Each time you say "opaque" in a .ll (or call OpaqueType::get in the C++ 
API) you get yourself a new distinct opaque type.

It's not clear to me at all why opaque didn't work for you in the first 
place. One thing you'll have to remember is that because of the above, 
if you want to take an opaque* and pass it to another function that 
takes an opaque*, you'll get a type mismatch since you said opaque 
twice. Use "%c = type opaque" in the global space, then %c* to get the 
same opaque in multiple places. The other reason it might not have 
worked for you is that you might've tried to dereference your opaque* 
thereby producing just 'opaque' which isn't allowed.

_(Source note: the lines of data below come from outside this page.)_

-- ==== Sys2Proof/Machine/Operands.lean ====
section
/-! DEFINITION. The operand forms: combo, literal and ignored (30_encoding.md R63 to R66). -/

namespace Sys2Proof.Machine

/-- A literal operand: the cell's value as it stands, any value (30_encoding.md R64; D3, notes/assumptions/11.md). -/
def literal (v : Cell) : Word :=
  v

/-- `combo(v)`, read from the registers at the start of the step (00_scope.md R10, 30_encoding.md R66): 0 to 3 are
themselves, 4, 5 and 6 are A, B and C, 7 and above have no value. -/
def combo (s : State) (v : Cell) : Option Word :=
  match v.toNat with
  | 0 | 1 | 2 | 3 => some (literal v)
  | 4 => some (readReg s .a)
  | 5 => some (readReg s .b)
  | 6 => some (readReg s .c)
  | _ => none

/-- The frame of the five combo instructions: resolve the operand first, and raise DecodeOperand with nothing written
when it has no value (30_encoding.md R66, 60_exceptions.md R112, R113). -/
def withCombo (s : State) (v : Cell) (body : Word → Host.Outcome State Fault Refusal) :
    Host.Outcome State Fault Refusal :=
  match combo s v with
  | some n => body n
  | none => raise .decodeOperand s

end Sys2Proof.Machine
end

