/-- Opcode 3 is `jnz` and nothing else (30_encoding.md R62). -/
theorem opcode_eq_three_iff (i : Instr) : i.opcode = 3 ↔ ∃ v, i = .jnz v := by
  cases i <;> simp [Instr.opcode]

/-- The pointer an instruction that runs leaves: the target of a taken jump, or the next pair (10_state.md R25). -/
theorem exec_pc {i : Instr} {s t : State} (hlegal : i.comboLegal = true) (h : exec i s = .next t) :
    t.pc = if i.opcode = 3 ∧ s.a ≠ 0 then i.operand else s.pc + 2 := by
  by_cases hjnz : ∃ v, i = .jnz v
  · obtain ⟨v, rfl⟩ := hjnz
    obtain ⟨ha, e⟩ | ⟨ha, e⟩ := execJnz_cases v s <;> cases e.symm.trans h
    · exact (if_pos ⟨rfl, ha⟩).symm
    · exact (if_neg fun hc => hc.2 ha).symm
  · rw [if_neg fun hc => hjnz ((opcode_eq_three_iff i).1 hc.1)]
    obtain ⟨hillegal, -⟩ | ⟨-, u, e, ran⟩ := exec_cases i s
    · cases hlegal.symm.trans hillegal
    · cases e.symm.trans h
      obtain hpc | ⟨v, hv, -⟩ := ran.pc
      · exact hpc
      · exact absurd ⟨v, hv⟩ hjnz

/-! ### 40_step_and_run.md R80: what a step answers, branch by branch -/

/-- A latched fault is reported again (40_step_and_run.md R83). -/
theorem step_of_latched {s : State} {cause : FaultCause} (hrun : s.Running) (hf : s.flt = some cause) :
    step s = .next (setReport (.fault cause) s) := by
  simp [step_of_running hrun, checkedStep, hf]

/-- At or past the end the step reports Halted (40_step_and_run.md R82). -/
theorem step_past_end {s : State} (h : s.Ready) (hle : s.prog.length ≤ s.pc.toNat) :
    step s = .next (setReport .halted s) := by
  simp [step_of_running h.1, checkedStep, h.2, hle]

/-- An opcode in the last cell has no operand to fetch (20_memory.md R47). -/
theorem step_missing_operand {s : State} (h : s.Ready) (hlast : s.pc.toNat + 1 = s.prog.length) :
    step s = .next (latch .fetchOperand s) := by
  have hpair : Memory.readPair s.prog s.pc.toNat = none := Memory.readPair_eq_none.2 hlast.ge
  simp [step_of_running h.1, checkedStep, h.2, fetchAndExecute, hpair,
    show ¬ s.prog.length ≤ s.pc.toNat by omega]

/-- An opcode above 7 raises DecodeOpcode (30_encoding.md R70). -/
theorem step_illegal_opcode {s : State} {op v : Cell} (h : s.Ready) (hat : s.AtPair op v) (hop : 7 < op.toNat) :
    step s = .next (latch .decodeOpcode s) := by
  obtain ⟨-, -, -, -, hle⟩ | ⟨hd, -⟩ := decode_cases op v
  · omega
  · rw [step_at h hat, hd]

/-- A step at two cells that decode runs their instruction (40_step_and_run.md R80). -/
theorem step_instr {s : State} {op v : Cell} {i : Instr} (h : s.Ready) (hat : s.AtPair op v)
    (hd : decode op v = .instr i) : step s = exec i s := by
  rw [step_at h hat, hd]

/-- Settles O29: a fault leaves the pointer, and an instruction that runs moves it as `exec_pc` says. -/
theorem pcUpdateTable : Obligations.PcUpdateTable := by
  intro s op v hready hat
  obtain ⟨i, hd, hop, hv, -⟩ | ⟨-, hop⟩ := decode_cases op v
  · rw [step_instr hready hat hd]
    obtain ⟨-, e⟩ | ⟨hlegal, t, e, ran⟩ := exec_cases i s
    · exact ⟨_, e, nofun, fun _ => rfl⟩
    · refine ⟨t, e, fun _ => ?_, fun hf => absurd (ran.flt.trans hready.2) hf⟩
      rw [exec_pc hlegal e, hop, hv]
  · exact ⟨_, step_illegal_opcode hready hat hop, nofun, fun _ => rfl⟩

/-! ### 10_state.md R29, R33: the invariant -/

/-- Without a latched fault there is nothing to diagnose. -/
theorem faultDiagnosed_of_flt_none {s : State} (h : s.flt = none) : s.FaultDiagnosed := by
  constructor <;> simp [h]

/-- An instruction whose combo operand is illegal shows it in its two cells (30_encoding.md R63, R66). -/
theorem comboOpcode_of_not_comboLegal {i : Instr} (h : i.comboLegal = false) :
    comboOpcode i.opcode ∧ 7 ≤ i.operand.toNat := by
  cases i with
  | adv v | bst v | out v | bdv v | cdv v =>
    exact ⟨by simp [Instr.opcode, comboOpcode], Nat.lt_of_not_le (of_decide_eq_false h)⟩
  | bxl v | jnz v | bxc v => cases h

/-- Repeating a latched fault is latching it once more (40_step_and_run.md R83). -/
theorem setReport_fault_eq_latch {s : State} {cause : FaultCause} (h : s.flt = some cause) :
    setReport (.fault cause) s = latch cause s := by
  simp [setReport, latch, ← h]

/-- A fault keeps the invariant when its cause is the one the cells at the pointer show: nothing but the latch and
the report changes (60_exceptions.md R113). -/
theorem Inv_latch {k : Nat} {s : State} {cause : FaultCause} (h : s.Inv k) (hd : (latch cause s).FaultDiagnosed) :
    (latch cause s).Inv k where
  memory := h.memory
  pointer := h.pointer
  diagnosed := hd
  reported := ⟨fun c => by simp, nofun, nofun⟩

/-- Reporting Halted at or past the end keeps the invariant (40_step_and_run.md R82). -/
theorem Inv_setReport_halted {k : Nat} {s : State} (h : s.Inv k) (hf : s.flt = none)
    (hle : s.prog.length ≤ s.pc.toNat) : (setReport .halted s).Inv k where
  memory := h.memory
  pointer := h.pointer
  diagnosed := faultDiagnosed_of_flt_none hf
  reported := ⟨fun c => by simp [hf], fun _ => hle, nofun⟩

/-- The report of an instruction that ran with no fault latched is true: Continue, or the value just emitted. -/
theorem Ran.reportTrue {i : Instr} {s t : State} (ran : Ran i s t) (hf : s.flt = none) : t.ReportTrue := by
  have hflt : t.flt = none := ran.flt.trans hf
  obtain ⟨hr, -⟩ | ⟨w, hr, ho⟩ := ran.report
  · constructor <;> simp [hr, hflt]
  · constructor <;> simp [hr, hflt, ho]

/-- An instruction fetched from well-formed memory leaves the pointer at most L, or a cell's value when a jump was
taken (10_state.md R25, R27). -/
theorem Ran.pointer {k : Nat} {i : Instr} {s t : State} {op v : Cell} (ran : Ran i s t)
    (hwf : Memory.wf k s.prog = true) (hat : s.AtPair op v) (hv : i.operand = v) :
    t.pc.toNat ≤ t.prog.length ∨ t.pc.toNat < 2 ^ k := by
  obtain hpc | ⟨w, rfl, -, hpc⟩ := ran.pc
  · obtain ⟨-, hle⟩ := sequentialPcNeverWraps s op v (Memory.wf_iff.1 hwf).1 hat
    exact .inl (by rwa [hpc, ran.prog])
  · have hw : w = v := hv
    exact .inr (by rw [hpc, hw]; exact Memory.lt_of_wf hwf hat.2)

/-- An instruction fetched with no fault latched keeps the invariant. -/
theorem Inv_exec {k : Nat} {s t : State} {op v : Cell} {i : Instr} (h : s.Inv k) (hf : s.flt = none)
    (hat : s.AtPair op v) (hd : decode op v = .instr i) (hexec : exec i s = .next t) : t.Inv k := by
  obtain ⟨hop, hv⟩ := opcode_operand_of_decode hd
  obtain ⟨hillegal, e⟩ | ⟨-, u, e, ran⟩ := exec_cases i s <;> cases e.symm.trans hexec
  · obtain ⟨hcombo, h7⟩ := comboOpcode_of_not_comboLegal hillegal
    exact Inv_latch h ⟨nofun, fun _ => ⟨op, v, hat, hop ▸ hcombo, hv ▸ h7⟩, nofun⟩
  · exact {
      memory := by rw [ran.prog]; exact h.memory
      pointer := ran.pointer h.memory hat hv
      diagnosed := faultDiagnosed_of_flt_none (ran.flt.trans hf)
      reported := ran.reportTrue hf }

/-- Settles O34: each branch of the step keeps the invariant. -/
theorem invariantKeptByStep : Obligations.InvariantKeptByStep := by
  intro k s t hinv h
  obtain ⟨-, ⟨cause, hf, rfl⟩ | ⟨hf, hle, rfl⟩ | ⟨-, hlast, rfl⟩ | ⟨-, op, v, hat, hop, rfl⟩ |
    ⟨hf, op, v, i, hat, hd, hexec⟩⟩ := step_cases h
  · rw [setReport_fault_eq_latch hf]
    have hsame : (latch cause s).flt = s.flt := hf.symm
    obtain ⟨hopcode, hoperand, hfetch⟩ := hinv.diagnosed
    exact Inv_latch hinv ⟨hsame ▸ hopcode, hsame ▸ hoperand, hsame ▸ hfetch⟩
  · exact Inv_setReport_halted hinv hf hle
  · exact Inv_latch hinv ⟨nofun, nofun, fun _ => hlast⟩
  · exact Inv_latch hinv ⟨fun _ => ⟨op, v, hat, hop⟩, nofun, nofun⟩
  · exact Inv_exec hinv hf hat hd hexec

/-- Settles O35: at reset there is no program, no fault and no report. -/
theorem invariantAtReset : Obligations.InvariantAtReset := fun k => {
  memory := Memory.wf_reset k
  pointer := .inl (Nat.le_refl 0)
  diagnosed := faultDiagnosed_of_flt_none rfl
  reported := ⟨fun _ => ⟨nofun, nofun⟩, nofun, nofun⟩ }
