-- ==== Sys2Proof/Syntax.lean ====
section
/-! DEFINITION. The instructions: one constructor for each row of spec/opcode_table.json, the 21
commands of 30_encoding.md R97 and the three tokens of R94 to R96, and what the command port carries. -/

namespace Sys2Proof

/-- One constructor per row of spec/opcode_table.json, in its order. -/
inductive Instr where
  /-- NOP, format Z (R260). -/
  | nop
  /-- RDREG r, format R (R262). -/
  | rdreg (r : BitVec 8)
  /-- RESET, format Z (R261). -/
  | reset
  /-- KS.LOAD k, format H (R159). -/
  | ksLoad (k : Word16)
  /-- KS.STEP, format Z (R160). -/
  | ksStep
  /-- DEC.START key, format H (R176). -/
  | decStart (key : Word16)
  /-- DEC.BYTE b, format B (R177). -/
  | decByte (b : Byte)
  /-- CS.CLEAR, format Z (R142). -/
  | csClear
  /-- CS.BYTE b, format B (R143). -/
  | csByte (b : Byte)
  /-- CS.VERIFY x, format H (R145). -/
  | csVerify (x : Word16)
  /-- RLE.DICT i, v, format D (R195). -/
  | rleDict (i : BitVec 4) (v : Byte)
  /-- RLE.START cap, format Q (R196). -/
  | rleStart (cap : Word64)
  /-- RLE.BYTE b, format B (R197). -/
  | rleByte (b : Byte)
  /-- RLE.END, format Z (R198). -/
  | rleEnd
  /-- FJ2.BEAT b0, b1, b2, e, format F2 (R240). -/
  | fj2Beat (b0 b1 b2 e : Byte)
  /-- FJ3.BEAT f0, f1, f2, e, s, format F3 (R241). -/
  | fj3Beat (f0 f1 f2 e sgn : Byte)
  /-- HDR.PARSE.0 off, format Q (R130). -/
  | hdrParse0 (off : Word64)
  /-- HDR.PARSE.1 off, format Q (R130). -/
  | hdrParse1 (off : Word64)
  /-- HDR.PARSE.2 off, format Q (R130). -/
  | hdrParse2 (off : Word64)
  /-- CHAIN.SCAN m, format B (R222). -/
  | chainScan (m : Byte)
  /-- DECODE key, format H (R258). -/
  | decode (key : Word16)
  /-- Token LIT b, 1 byte (R94, R187). -/
  | lit (b : Byte)
  /-- Token ESC.LIT, the bytes 07 00 (R95, R188). -/
  | escLit
  /-- Token ESC.RUN, 07 then count and index nibbles (R96, R189). -/
  | escRun (count index : BitVec 4)
  deriving DecidableEq, Repr

/-- One thing the host has put on the block's port: a 72-bit command word (R97), or compressed bytes
for the decompressor, read token by token (R101). The second is the model's own: log 2, DESIGN CHOICE. -/
inductive Request where
  | command (w : CmdWord)
  | stream (bytes : List Byte)
  deriving DecidableEq, Repr

end Sys2Proof
end

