-- ==== Sys2Proof/WellFormed.lean ====
section
/-! DEFINITION. The instructions the encodings can express (30_encoding.md R94 to R98). Every operand
of a command has its field's own width, so only the two tokens with an excluded value need a check. -/

namespace Sys2Proof

/-- LIT's byte is not the sentinel (R94); ESC.RUN's control byte is not 0x00, which is ESC.LIT (R96). -/
def Instr.wf : Instr → Bool
  | .lit b => b != Config.sentinel
  | .escRun count index => !(count == 0 && index == 0)
  | .nop | .rdreg _ | .reset | .ksLoad _ | .ksStep | .decStart _ | .decByte _ | .csClear | .csByte _
  | .csVerify _ | .rleDict _ _ | .rleStart _ | .rleByte _ | .rleEnd | .fj2Beat _ _ _ _
  | .fj3Beat _ _ _ _ _ | .hdrParse0 _ | .hdrParse1 _ | .hdrParse2 _ | .chainScan _ | .decode _
  | .escLit => true

/-- An instruction some encoding stands for. -/
abbrev WellFormed (i : Instr) : Prop := i.wf = true

end Sys2Proof
end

>>  What you can do is abuse address
>> spaces, giving every distinct type its own address space and casting
>> back and forth between address spaces as necessary.
> 
> The manual indicates that only addresses in space 0 can have GC
> intrinsics used on them. Also I get the impression that this would be
> a pretty unsafe idea. ;)
> 
>> Is there any way to express that a pointer is actually a pointer to an
>> interior element of a type? Something like %opt_33_in_heap =
>> %opt_33_with_header:1 ?
>>
>> Something like an ungetelementptr?  No, sorry.  That would be a
>> pretty nice extension, though obviously unsound, of course.
> 
> Well, ungetelementptr could be nice, but I was hoping for something
> even better: a way to refer to the whole object type (including the
> header) even though my pointer doesn't point to the start of the
> object. Ie: this is a pointer to 8 bytes past type X.
> 
> That way for normal access I punch down to the object part of the type
> and do my business. For access to the header, I just punch into that
> part of the type (which happens to involve a negative offset from the
> address). However, it seems that LLVM pointers always have to point to
> the start of an object.
> 
>> Personally, I would create a struct type (hereafter "HeaderType") for the
>> entire GC header;  when you want to access a header field, just cast the
>> base pointer to i8*, subtract the allocation size of HeaderType, cast the
>> result to HeaderType*, and getelementptr from there.
> 
> That's what I'm doing right now; the HeaderType happens to be i32. ;)
> I am assuming that casting in and out of i8* will cost me in terms of
> the optimizations LLVM can apply..?
> 
> Also, I couldn't find a no-op instruction in LLVM. In some places it
> would be convenient to say: '%x = %y'. For the moment I'm doing a
> bitcast from the type back to itself, which is rather awkward.

There is none, using a bitcast is the workaround. LLVM's optimizers will 
fix it up.

Nick